#### WHAT YOU NEED TO DO:
Once you reach the line containing "def maskReq (r" in the entries below, write out that line and each one after it down to the line containing "(R210, R323). -/", exactly and with nothing added.

(Collected data)
/-- A step of the request is in flight and its tokens have not reached the head chip. -/
def awaited (s : State) (r : Nat) : Bool :=
  match (side s r).inStep with
  | none => false
  | some n => s.steps.any (fun t => t.num == n && decide (t.phase < 3) && t.rows.any (fun x => x.req == r))

/-- End the records of a running generation: the held ones are written or discarded, then the closing record
(R430, R436, R437). While a step in flight may still bring tokens sampled earlier, the closing record is owed
(R272). -/
def closeRecs (r : Nat) (cancelled late discard : Bool) (s : State) : State :=
  if running (ent s r) && (side s r).open_ != .none_ then
    let s := if discard then modSide r (fun x => { x with heldRecs := [] }) s else flushHeld r s
    let c := closingRec s r cancelled late
    if awaited s r then modSide r (fun x => { x with owed := some c, cutoff := x.cutoff.or (some s.ft) }) s
    else recWrite r c s
  else s

/-- Write the closing record owed, at the position COMMITTED has reached (R429). -/
def payRec (r : Nat) (s : State) : State :=
  match (side s r).owed with
  | none => s
  | some c => recWrite r { c with position := (ent s r).committed } (modSide r (fun x => { x with owed := none }) s)

/-! ### Row masks of a request -/

/-- The step of a request's aisle that holds it. -/
def stepOf (s : State) (r : Nat) : Option Step :=
  match (side s r).inStep with
  | none => none
  | some n => s.steps.find? (fun t => t.num == n && (aisleOf s (ent s r).stall).getD 0 == t.aisle && t.rows.any (fun x => x.req == r))

/-- Change a step. -/
def modStep (aisle num : Nat) (f : Step → Step) (s : State) : State :=
  { s with steps := s.steps.map (fun t => if t.aisle == aisle && t.num == num then f t else t) }

/-- Mask a request's rows on this chip (R346). -/
def maskHere (r : Nat) (s : State) : State :=
  match stepOf s r with
  | none => s
  | some t =>
    let i := t.rows.findIdx (fun x => x.req == r)
    let s := modStep t.aisle t.num (fun t => { t with rows := t.rows.map (fun x => if x.req == r then { x with live := false } else x) }) s
    maskStep t.aisle t.num i (modSide r (fun x => { x with masked := true, cutoff := x.cutoff.or (some s.ft) }) s)

/-- Send the ROW_MASK notices of R271 for a request with a step in flight. -/
def maskNotice (r cause eff : Nat) (s : State) : State :=
  match aisleOf s (ent s r).stall with
  | none => s
  | some a => toMembers a (rowMaskNotice a cause (reqHandle s r) eff) s

/-- Mask a request's rows everywhere, now. -/
def maskReq (r cause : Nat) (s : State) : State :=
  if (side s r).inStep.isSome then maskHere r (maskNotice r cause s.ft s) else s

/-! ### How a request ends -/

/-- Remove the DEADLINE and DEFER_START entries of a request (R354). -/
def dropTimers (r : Nat) (s : State) : State := dlyDel 2 (reqHandle s r) (dlyDel 1 (reqHandle s r) s)

/-- A batch whose members have all ended posts DONE_BATCH (R210, R323). -/
def batchLeave (r : Nat) (s : State) : State :=
  match (side s r).batch with
  | none => s
  | some n =>
    match s.batches.find? (fun b => b.num == n) with
    | none => s
    | some b =>
      let ms := b.members.filter (· != r)
      let s := { s with batches := s.batches.map (fun x => if x.num == n then { x with members := ms } else x) }
      if ms.isEmpty then
        post b.channel { final := true, status := 0x03, cid := b.cid, req := 0, outcome := if b.deferred then 2 else 0, rung := 0,
                         deferred := b.deferred, cstat := 0, displaced := 0, specAcc := 0, predict := 0,
                         ingress := b.accept % 2 ^ 48, admits := 0, first := 0, last := 0 }
          { s with batches := s.batches.filter (fun x => x.num != n) }
      else s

#### WRITTEN SOLUTION:
def maskReq (r cause : Nat) (s : State) : State :=
  if (side s r).inStep.isSome then maskHere r (maskNotice r cause s.ft s) else s

/-! ### How a request ends -/

/-- Remove the DEADLINE and DEFER_START entries of a request (R354). -/
def dropTimers (r : Nat) (s : State) : State := dlyDel 2 (reqHandle s r) (dlyDel 1 (reqHandle s r) s)

/-- A batch whose members have all ended posts DONE_BATCH (R210, R323). -/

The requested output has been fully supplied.